Pada lomba tersebut setiap peserta membacakan 1 (satu) Puisi
Wajib Jembatan karya Sutardji Calzoum
Bachri dan 1 (satu) Puisi Pilihan. Panitia menyediakan 4 (empat) Puisi Pilihan karya
penyair Kebumen. Puisi tersebut adalah, Kong
Kalikong dan Dilarang Korupsi
karya Pitra Suwita, serta Enyahkan
dan Melihat Kenyataan karya Pekik Sat
Siswonirmolo.
Penilaian untuk tingkat SMP-MTs dilakukan oleh 3 (tiga)
orang juri, Nurnakhudin, BY.Handoko dan Nurrokhim, sedangkan untuk juri tingkat
SMA, MA, SMK terdiri dari Indriotomo
Brigandono (Jakarta) Aris Panji dan Ary Susanto,SE. dengan driteria penilaian yang
meliputi penghayatan, vokal dan penampilan.
Adapun
hasil kejuaraan pada lomba tersebut untuk tingkat SMP-MTs adalah juara 1 SMP Neg. 2 Kutowinangun atas nama Ulfatun
Hikmah, juara 2 MTs Neg. 1 Kebumen atas nama Romana Aulia Al, Juara 3 MTs Neg.
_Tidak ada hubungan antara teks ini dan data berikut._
-- ==== Sys2Proof/Machine/Lifecycle.lean ====
section
/-! DEFINITION. The lifecycle commands NOP, INIT, SETRATE, RESET and CLEANUP (46_lifecycle_commands.md). -/

namespace Sys2Proof.Machine

open Sys2Proof Host

/-- NOP: nothing (46_lifecycle_commands.md R220). -/
def execNop (s : State) : Outcome State Fault Refusal := .next s

/-- The recursive state of a filter unit at +0.0; its coefficients stay (46_lifecycle_commands.md R224). -/
def clearFilter (u : Filter) : Filter := { u with w1 := zeroF, w2 := zeroF, lp := zeroF, hp := zeroF }

/-- The recursive state of a compressor unit at neutral, unity gain and zero envelope; its configuration stays
(46_lifecycle_commands.md R224). -/
def clearComp (k : Comp) : Comp := { k with rms := zeroF, env := zeroF, gr := oneF, red := oneF, path := false }

/-- What INIT and RESET both do: peak trackers, filter and compressor state, meters, cursors and the ring to neutral
(46_lifecycle_commands.md R221, R224). -/
def neutralState (s : State) : State :=
  { s with
    pk := #v[zeroF, zeroF]
    filters := six fun i => clearFilter s.filters[i]
    comps := three fun b => clearComp s.comps[b]
    mgr := three fun _ => zeroF
    mrms := three fun _ => zeroF
    wcur := 0#15
    rcur := 0#15
    ring := Memory.filled zeroF }

/-- The parameter file at PARAM_DEFAULTS, its derived values, the smoother coefficients, and every smoother at its target
(46_lifecycle_commands.md R221; 40_parameter_smoother.md R103). -/
def initParams (c : Config) (s : State) : State :=
  let s1 : State :=
    { s with
      params := Config.paramDefaults
      ratioUp := ratioOf c Config.paramDefaults[2]
      ratioDn := ratioOf c Config.paramDefaults[3]
      gain2 := #v[doubledGain c Config.paramDefaults[8], doubledGain c Config.paramDefaults[9],
                  doubledGain c Config.paramDefaults[10]]
      sc := #v[c.smCoefDepth, c.smCoefUp, c.smCoefOut] }
  { s1 with sv := three fun k => smootherTarget c s1 k }

/-- The compressor configuration INIT loads, before COMP_COEF (46_lifecycle_commands.md R221). -/
def initComp (c : Config) (up dn : F64) (k : Comp) : Comp :=
  { k with
    sel := dn
    upr := up
    thr := c.thrReset
    relTc := c.relTcReset
    auxLin := c.auxLinReset
    auxKnee := c.auxKneeReset }

/-- INIT with a valid sample rate: every element 10_state.md R42 lists for INIT (46_lifecycle_commands.md R221). -/
def initState (c : Config) (fs : F64) (s : State) : State :=
  let s1 := initParams c { s with lifecycle := .ready, fs := fs, xoLo := Config.xoLoDefault, xoHi := Config.xoHiDefault }
  let s2 := deriveAll c s1
  let s3 := { s2 with comps := three fun b => compCoef c fs (initComp c s2.ratioUp s2.ratioDn s2.comps[b]) }
  { neutralState s3 with paramSet := Vector.replicate 20 true, initDone := true }

/-- INIT fs: a sample rate the default crossovers do not allow raises ERR_RATE and changes nothing else
(46_lifecycle_commands.md R221, R222). -/
def execInit (fs : F64) (s : State) : Outcome State Fault Refusal :=
  if rateOk Config.current fs Config.xoLoDefault Config.xoHiDefault then
    .next (initState Config.current fs s)
  else .next (raiseError .rate 0x81#8 s)

/-- The new sample rate with the coefficients and time constants that follow from it; nothing else changes
(46_lifecycle_commands.md R223). -/
def applyRate (c : Config) (fs : F64) (s : State) : State :=
  let s1 := deriveAll c { s with fs := fs }
  { s1 with comps := three fun b => compCoef c fs s1.comps[b] }

/-- SETRATE fs: needs READY, and a rate the present crossovers allow (46_lifecycle_commands.md R223, R226). -/
def execSetrate (fs : F64) (s : State) : Outcome State Fault Refusal :=
  if s.lifecycle = .uninit then .next (raiseError .uninit 0x82#8 s)
  else if rateOk Config.current fs s.xoLo s.xoHi then .next (applyRate Config.current fs s)
  else .next (raiseError .rate 0x82#8 s)

/-- RESET: needs READY; the recursive state to neutral, the configuration kept (46_lifecycle_commands.md R224, R226). -/
def execReset (s : State) : Outcome State Fault Refusal :=
  if s.lifecycle = .uninit then .next (raiseError .uninit 0x01#8 s) else .next (neutralState s)

/-- CLEANUP: STATE <- UNINIT and every ring cell UNDEF; allowed in both states (46_lifecycle_commands.md R225). -/
def execCleanup (s : State) : Outcome State Fault Refusal :=
  .next { s with lifecycle := .uninit, ring := Memory.undef 64 }

end Sys2Proof.Machine
end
1 Kebumen atas nama Nadia Aulia Zahra, juara harapan 1 SMP Neg. 7 Kebumen atas
nama Arbangi Khaerul Umam, juara harapan 2 SMP Neg. 7 Kebumen atas nama Hawina
Wifaqo dan juara harapan 3 SMP Neg. 1
Prembun atas nama Fara Attira Sutrisno.
Kemudian
juara untuk tingkat SMA/SMK /MA sebagai berikut juara 1 SMA Neg. 1 Kebumen atas
nama Fatirahma Cahya Dewi, juara 2 SMA
Neg. 2 Kebumen atas nama Riky Febrianto, juara 3 SMK Ma’arif 4 Kebumen atas
nama Peni Agustin juara harapan 1 SMK Neg. 1 Karangayar atas nama, Nurul
Fitria, juara harapan 2 SMA Neg. 1 Prembun atas nama Lika Indriyani, juara
harapan 3 SMA Neg. 1 Kebumen atas nama Nur Fatimah.